/-- The end of a call leaves the LIU alone. -/
theorem State.endCall_frame (s : State) (o : CallOutcome) : keeps callBlocks s (s.endCall o) := by
  cases h : s.tracker.call with
  | some c => exact (s.endCall_ended o c h).frame
  | none =>
    have hk := State.endDeliver_keeps s false
    have n := State.endDeliver_noCall s false h
    unfold State.endCall
    dsimp only
    generalize s.endDeliver false = u at hk n
    rw [show u.tracker.call = none by rw [n, h]]
    exact keeps_mono hk rfl

theorem State.endCallR63_frame (s : State) : keeps callBlocks s s.endCallR63 := by
  unfold State.endCallR63
  split
  · exact keeps_refl _ s
  · exact State.endCall_frame s _

end Sys2Proof.Machine
end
• • •
▶ [TASK PROMPT] Copy the records above exactly, leaving nothing out.

▶ [COMPLETED EXERCISE]
/-- The end of a call leaves the LIU alone. -/
theorem State.endCall_frame (s : State) (o : CallOutcome) : keeps callBlocks s (s.endCall o) := by
  cases h : s.tracker.call with
  | some c => exact (s.endCall_ended o c h).frame
  | none =>
    have hk := State.endDeliver_keeps s false
    have n := State.endDeliver_noCall s false h
    unfold State.endCall
    dsimp only
    generalize s.endDeliver false = u at hk n
    rw [show u.tracker.call = none by rw [n, h]]
    exact keeps_mono hk rfl

theorem State.endCallR63_frame (s : State) : keeps callBlocks s s.endCallR63 := by
  unfold State.endCallR63
  split
  · exact keeps_refl _ s
  · exact State.endCall_frame s _

end Sys2Proof.Machine
end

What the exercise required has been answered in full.